┏━━

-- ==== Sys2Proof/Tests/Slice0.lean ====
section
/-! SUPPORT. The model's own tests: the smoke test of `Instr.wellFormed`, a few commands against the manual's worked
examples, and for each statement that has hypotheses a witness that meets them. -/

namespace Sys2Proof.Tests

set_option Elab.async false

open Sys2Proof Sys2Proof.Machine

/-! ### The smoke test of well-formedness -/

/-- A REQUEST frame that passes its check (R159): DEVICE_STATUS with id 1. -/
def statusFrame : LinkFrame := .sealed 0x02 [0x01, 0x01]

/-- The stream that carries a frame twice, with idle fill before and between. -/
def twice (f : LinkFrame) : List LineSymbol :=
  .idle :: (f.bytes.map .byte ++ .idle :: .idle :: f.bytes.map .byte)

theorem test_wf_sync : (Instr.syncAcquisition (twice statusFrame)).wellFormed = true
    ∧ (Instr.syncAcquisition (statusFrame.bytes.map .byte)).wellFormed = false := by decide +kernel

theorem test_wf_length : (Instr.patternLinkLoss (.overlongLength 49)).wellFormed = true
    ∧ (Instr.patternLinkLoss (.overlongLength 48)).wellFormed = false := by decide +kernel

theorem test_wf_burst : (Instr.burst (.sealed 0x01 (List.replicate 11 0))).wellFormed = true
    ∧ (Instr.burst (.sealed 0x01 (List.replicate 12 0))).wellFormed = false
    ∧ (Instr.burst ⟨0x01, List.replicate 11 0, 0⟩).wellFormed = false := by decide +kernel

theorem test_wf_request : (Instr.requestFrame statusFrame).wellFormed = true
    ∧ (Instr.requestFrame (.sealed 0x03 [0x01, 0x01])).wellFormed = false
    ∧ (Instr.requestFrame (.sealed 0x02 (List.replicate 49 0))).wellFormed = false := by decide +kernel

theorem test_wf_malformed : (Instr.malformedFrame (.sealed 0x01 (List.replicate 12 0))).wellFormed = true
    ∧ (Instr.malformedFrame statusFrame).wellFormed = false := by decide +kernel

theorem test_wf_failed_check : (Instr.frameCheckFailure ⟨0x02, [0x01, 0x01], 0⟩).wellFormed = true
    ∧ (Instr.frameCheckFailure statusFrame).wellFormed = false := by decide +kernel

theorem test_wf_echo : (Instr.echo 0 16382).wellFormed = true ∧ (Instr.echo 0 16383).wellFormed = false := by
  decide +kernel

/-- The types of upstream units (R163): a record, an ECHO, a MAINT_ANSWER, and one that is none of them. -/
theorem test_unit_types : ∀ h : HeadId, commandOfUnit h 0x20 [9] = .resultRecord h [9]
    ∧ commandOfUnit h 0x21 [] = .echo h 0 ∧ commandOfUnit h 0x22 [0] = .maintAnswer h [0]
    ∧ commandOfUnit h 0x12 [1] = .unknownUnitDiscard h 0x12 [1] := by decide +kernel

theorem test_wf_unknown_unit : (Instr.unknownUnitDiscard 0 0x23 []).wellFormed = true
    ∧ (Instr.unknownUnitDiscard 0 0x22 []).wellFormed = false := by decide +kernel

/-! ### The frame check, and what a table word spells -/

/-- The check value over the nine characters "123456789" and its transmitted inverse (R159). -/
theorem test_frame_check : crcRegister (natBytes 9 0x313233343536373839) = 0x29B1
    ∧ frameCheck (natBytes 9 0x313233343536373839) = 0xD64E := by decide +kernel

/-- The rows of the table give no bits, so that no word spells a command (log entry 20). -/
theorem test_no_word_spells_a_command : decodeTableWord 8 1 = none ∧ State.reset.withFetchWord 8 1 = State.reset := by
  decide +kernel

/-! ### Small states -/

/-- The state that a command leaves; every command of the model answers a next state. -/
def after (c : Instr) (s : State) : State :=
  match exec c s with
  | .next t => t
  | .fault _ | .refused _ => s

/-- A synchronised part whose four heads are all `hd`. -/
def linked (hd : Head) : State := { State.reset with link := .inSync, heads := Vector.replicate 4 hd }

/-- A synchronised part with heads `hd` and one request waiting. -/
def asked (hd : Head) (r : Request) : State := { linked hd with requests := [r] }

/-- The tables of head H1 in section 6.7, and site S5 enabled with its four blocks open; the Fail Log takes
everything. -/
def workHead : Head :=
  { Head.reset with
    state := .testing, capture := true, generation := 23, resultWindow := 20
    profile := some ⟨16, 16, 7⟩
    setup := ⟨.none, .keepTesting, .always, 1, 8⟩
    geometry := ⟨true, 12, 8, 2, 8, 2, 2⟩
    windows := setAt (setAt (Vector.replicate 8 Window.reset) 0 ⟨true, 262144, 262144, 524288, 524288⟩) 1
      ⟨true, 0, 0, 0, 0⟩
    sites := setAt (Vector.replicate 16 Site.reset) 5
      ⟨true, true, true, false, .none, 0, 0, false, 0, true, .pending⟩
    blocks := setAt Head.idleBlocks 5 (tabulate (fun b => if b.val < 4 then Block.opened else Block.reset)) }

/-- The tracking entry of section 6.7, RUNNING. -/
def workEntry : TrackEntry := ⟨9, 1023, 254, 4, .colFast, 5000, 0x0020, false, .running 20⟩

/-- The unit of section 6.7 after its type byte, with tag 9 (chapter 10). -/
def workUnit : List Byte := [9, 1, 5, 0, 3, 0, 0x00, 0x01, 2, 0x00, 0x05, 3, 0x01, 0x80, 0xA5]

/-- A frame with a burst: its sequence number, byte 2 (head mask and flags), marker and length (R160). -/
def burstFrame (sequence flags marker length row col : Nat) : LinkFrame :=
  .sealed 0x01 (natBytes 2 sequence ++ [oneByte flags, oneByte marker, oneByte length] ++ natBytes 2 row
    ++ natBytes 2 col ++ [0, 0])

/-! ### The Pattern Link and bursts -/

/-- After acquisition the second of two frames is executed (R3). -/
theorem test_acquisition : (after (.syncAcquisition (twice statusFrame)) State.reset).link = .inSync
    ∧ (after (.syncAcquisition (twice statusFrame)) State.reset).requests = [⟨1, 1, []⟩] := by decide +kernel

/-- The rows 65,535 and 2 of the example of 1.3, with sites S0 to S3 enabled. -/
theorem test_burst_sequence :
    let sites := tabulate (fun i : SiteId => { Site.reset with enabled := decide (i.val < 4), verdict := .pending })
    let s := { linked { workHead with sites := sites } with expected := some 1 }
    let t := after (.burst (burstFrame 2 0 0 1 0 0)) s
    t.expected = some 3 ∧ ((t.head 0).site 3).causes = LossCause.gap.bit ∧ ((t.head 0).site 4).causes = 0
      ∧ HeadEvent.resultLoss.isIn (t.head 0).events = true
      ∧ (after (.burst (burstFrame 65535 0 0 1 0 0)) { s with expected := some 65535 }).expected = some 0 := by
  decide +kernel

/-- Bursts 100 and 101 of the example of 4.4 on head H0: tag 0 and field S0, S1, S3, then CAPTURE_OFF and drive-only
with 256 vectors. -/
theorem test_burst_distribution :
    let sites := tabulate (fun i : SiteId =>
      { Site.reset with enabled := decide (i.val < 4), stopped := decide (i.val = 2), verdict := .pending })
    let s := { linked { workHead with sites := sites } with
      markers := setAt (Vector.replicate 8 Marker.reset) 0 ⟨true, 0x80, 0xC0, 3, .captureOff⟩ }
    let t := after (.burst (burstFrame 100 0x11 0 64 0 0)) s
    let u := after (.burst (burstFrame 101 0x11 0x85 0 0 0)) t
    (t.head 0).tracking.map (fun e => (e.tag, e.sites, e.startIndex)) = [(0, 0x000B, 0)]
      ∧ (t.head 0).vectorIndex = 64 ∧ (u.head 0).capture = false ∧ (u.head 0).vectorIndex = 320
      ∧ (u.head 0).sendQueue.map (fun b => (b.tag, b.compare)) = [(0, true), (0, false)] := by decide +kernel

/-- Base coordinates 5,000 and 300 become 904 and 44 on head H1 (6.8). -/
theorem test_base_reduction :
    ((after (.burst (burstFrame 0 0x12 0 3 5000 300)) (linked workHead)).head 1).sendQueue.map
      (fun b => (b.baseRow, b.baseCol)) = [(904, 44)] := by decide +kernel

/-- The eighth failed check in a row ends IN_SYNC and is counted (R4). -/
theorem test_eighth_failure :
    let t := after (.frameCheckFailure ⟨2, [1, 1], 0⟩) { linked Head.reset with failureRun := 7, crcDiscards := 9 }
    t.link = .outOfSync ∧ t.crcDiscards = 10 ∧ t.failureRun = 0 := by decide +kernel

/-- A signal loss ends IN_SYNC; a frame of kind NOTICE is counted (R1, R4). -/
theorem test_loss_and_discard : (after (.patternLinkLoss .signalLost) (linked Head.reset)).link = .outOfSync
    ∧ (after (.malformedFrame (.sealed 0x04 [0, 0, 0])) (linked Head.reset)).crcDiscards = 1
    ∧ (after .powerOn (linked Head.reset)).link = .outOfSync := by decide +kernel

┗━━
┏━━

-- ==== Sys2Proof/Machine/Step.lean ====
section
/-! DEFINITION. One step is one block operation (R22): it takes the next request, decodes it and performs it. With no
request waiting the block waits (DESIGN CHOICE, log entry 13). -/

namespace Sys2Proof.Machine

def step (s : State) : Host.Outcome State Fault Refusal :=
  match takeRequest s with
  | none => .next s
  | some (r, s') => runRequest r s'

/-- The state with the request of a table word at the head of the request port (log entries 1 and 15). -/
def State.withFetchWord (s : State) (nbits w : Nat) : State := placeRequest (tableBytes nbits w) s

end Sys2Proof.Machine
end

┗━━

▸ **Directions for this task**
Copy every line above that includes the string "patternLinkLoss".

▸ **Worked solution**
theorem test_wf_length : (Instr.patternLinkLoss (.overlongLength 49)).wellFormed = true
    ∧ (Instr.patternLinkLoss (.overlongLength 48)).wellFormed = false := by decide +kernel
theorem test_loss_and_discard : (after (.patternLinkLoss .signalLost) (linked Head.reset)).link = .outOfSync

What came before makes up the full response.